/-- R156, on the domain of SrcRead (R56): FNEXT after the end of the stream, and in each component the next character or
the NUL that ends it, the next raw byte, the end of the stream, and a read that fails. -/
def Obligations.FnextEmitsTheNextByte : Prop :=
  ∀ s : State,
    decode 0x41000000#32 = .ok .fnext ∧
    (s.send = true →
      exec .fnext s = .next { s with status := 0x011#11, responses := s.responses ++ [⟨.endOfStream, s.rcnt⟩] }) ∧
    (∀ (text : List Byte) (next : Component), s.send = false →
      (s.comp = .fileName ∧ text = s.srcName ∧ next = .fileSize) ∨
        (s.comp = .fileSize ∧ text = dec s.srcData.length ∧ next = .rawData) →
      (∀ b, text[s.idx]? = some b →
        exec .fnext s = .next
          { s with
            byter := b, idx := s.idx + 1, status := 0#11, responses := s.responses ++ [⟨.ok, b.toNat⟩] }) ∧
      (text.length ≤ s.idx →
        exec .fnext s = .next
          { s with
            byter := 0x00#8, comp := next, idx := 0, status := 0#11, responses := s.responses ++ [⟨.ok, 0⟩] })) ∧
    (s.send = false → s.comp = .rawData → s.nextAccessOk →
      (∀ b, s.srcData[s.rcnt]? = some b →
        exec .fnext s = .next
          { s with
            byter := b, rcnt := s.rcnt + 1
            answers := s.answers.tail, ports := s.ports ++ [.srcRead s.rcnt .ok]
            status := 0#11, responses := s.responses ++ [⟨.ok, b.toNat⟩] }) ∧
      (s.rcnt = s.srcData.length →
        exec .fnext s = .next
          { s with
            send := true
            answers := s.answers.tail, ports := s.ports ++ [.srcRead s.rcnt .ok]
            status := 0x011#11, responses := s.responses ++ [⟨.endOfStream, s.rcnt⟩] })) ∧
    (∀ rest, s.send = false → s.comp = .rawData → s.answers = .fail :: rest →
      exec .fnext s = .next
        { s with
          answers := rest, ports := s.ports ++ [.srcRead s.rcnt .fail]
          status := 0x204#11, responses := s.responses ++ [⟨.ioFailure, s.rcnt⟩] })

/-- R155, its last sentence the spec's own inference from R153 and R156: the bytes successive FNEXT emit after FINIT
are frame(name, data), in order, and the next FNEXT answers END_OF_STREAM with the number of raw bytes. -/
def Obligations.FnextStreamIsTheFrame : Prop :=
  ∀ s : State, s.portsAnswerOk →
    (∀ k, k ≤ (frame s.srcName s.srcData).length →
      ∃ t, runCommands (.finit :: List.replicate k .fnext) s = .next t ∧
        t.responses = s.responses ++ [⟨.ok, 0⟩] ++
          ((frame s.srcName s.srcData).take k).map (fun b => ⟨.ok, b.toNat⟩)) ∧
    ∃ t, runCommands (.finit :: List.replicate ((frame s.srcName s.srcData).length + 1) .fnext) s = .next t ∧
      t.responses = s.responses ++ [⟨.ok, 0⟩] ++ (frame s.srcName s.srcData).map (fun b => ⟨.ok, b.toNat⟩) ++
        [⟨.endOfStream, s.srcData.length⟩] ∧
      t.send = true ∧ t.comp = .rawData ∧ t.rcnt = s.srcData.length

/-- R160, FileName: a character is collected; the NUL opens the sink named by what was collected, or answers
IO_FAILURE when the sink does. -/
def Obligations.FputCollectsTheName : Prop :=
  ∀ s : State, s.done = false → s.failed = false → s.comp = .fileName →
    (s.byter ≠ 0x00#8 →
      exec .fput s = .next
        { s with
          namebuf := s.namebuf ++ [s.byter]
          status := 0#11, responses := s.responses ++ [⟨.ok, s.byter.toNat⟩] }) ∧
    (s.byter = 0x00#8 → s.nextAccessOk →
      exec .fput s = .next
        { s with
          sinkopen := true, comp := .fileSize
          answers := s.answers.tail, ports := s.ports ++ [.sinkOpen s.namebuf .ok]
          status := 0#11, responses := s.responses ++ [⟨.ok, 0⟩] }) ∧
    (∀ rest, s.byter = 0x00#8 → s.answers = .fail :: rest →
      exec .fput s = .next
        { s with
          answers := rest, ports := s.ports ++ [.sinkOpen s.namebuf .fail]
          status := 0x304#11, responses := s.responses ++ [⟨.ioFailure, 0⟩] })

/-- R160, FileSize, R161, R162, R214: a character is collected; at the NUL a size string that parses becomes SIZEV,
and one that does not discards an open sink and answers NO_SECRET_FOUND. -/
def Obligations.FputParsesTheSize : Prop :=
  ∀ s : State, s.done = false → s.failed = false → s.comp = .fileSize →
    (s.byter ≠ 0x00#8 →
      exec .fput s = .next
        { s with
          sizebuf := s.sizebuf ++ [s.byter]
          status := 0#11, responses := s.responses ++ [⟨.ok, s.byter.toNat⟩] }) ∧
    (∀ v, s.byter = 0x00#8 → parseSize s.sizebuf = some v →
      exec .fput s = .next
        { s with
          sizev := v, comp := .rawData, status := 0#11, responses := s.responses ++ [⟨.ok, 0⟩] }) ∧
    (s.byter = 0x00#8 → parseSize s.sizebuf = none →
      exec .fput s = .next
        { s with
          sinkopen := false, failed := true
          ports := s.ports ++ (if s.sinkopen then [.sinkDiscard] else [])
          status := 0x002#11, responses := s.responses ++ [⟨.noSecretFound, 0⟩] })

**Task requirements**
Repeat exactly, and only, the lines from the line with "and one that" through the end of the listing above, both ends included.

**Expected answer**
and one that does not discards an open sink and answers NO_SECRET_FOUND. -/
def Obligations.FputParsesTheSize : Prop :=
  ∀ s : State, s.done = false → s.failed = false → s.comp = .fileSize →
    (s.byter ≠ 0x00#8 →
      exec .fput s = .next
        { s with
          sizebuf := s.sizebuf ++ [s.byter]
          status := 0#11, responses := s.responses ++ [⟨.ok, s.byter.toNat⟩] }) ∧
    (∀ v, s.byter = 0x00#8 → parseSize s.sizebuf = some v →
      exec .fput s = .next
        { s with
          sizev := v, comp := .rawData, status := 0#11, responses := s.responses ++ [⟨.ok, 0⟩] }) ∧
    (s.byter = 0x00#8 → parseSize s.sizebuf = none →
      exec .fput s = .next
        { s with
          sinkopen := false, failed := true
          ports := s.ports ++ (if s.sinkopen then [.sinkDiscard] else [])
          status := 0x002#11, responses := s.responses ++ [⟨.noSecretFound, 0⟩] })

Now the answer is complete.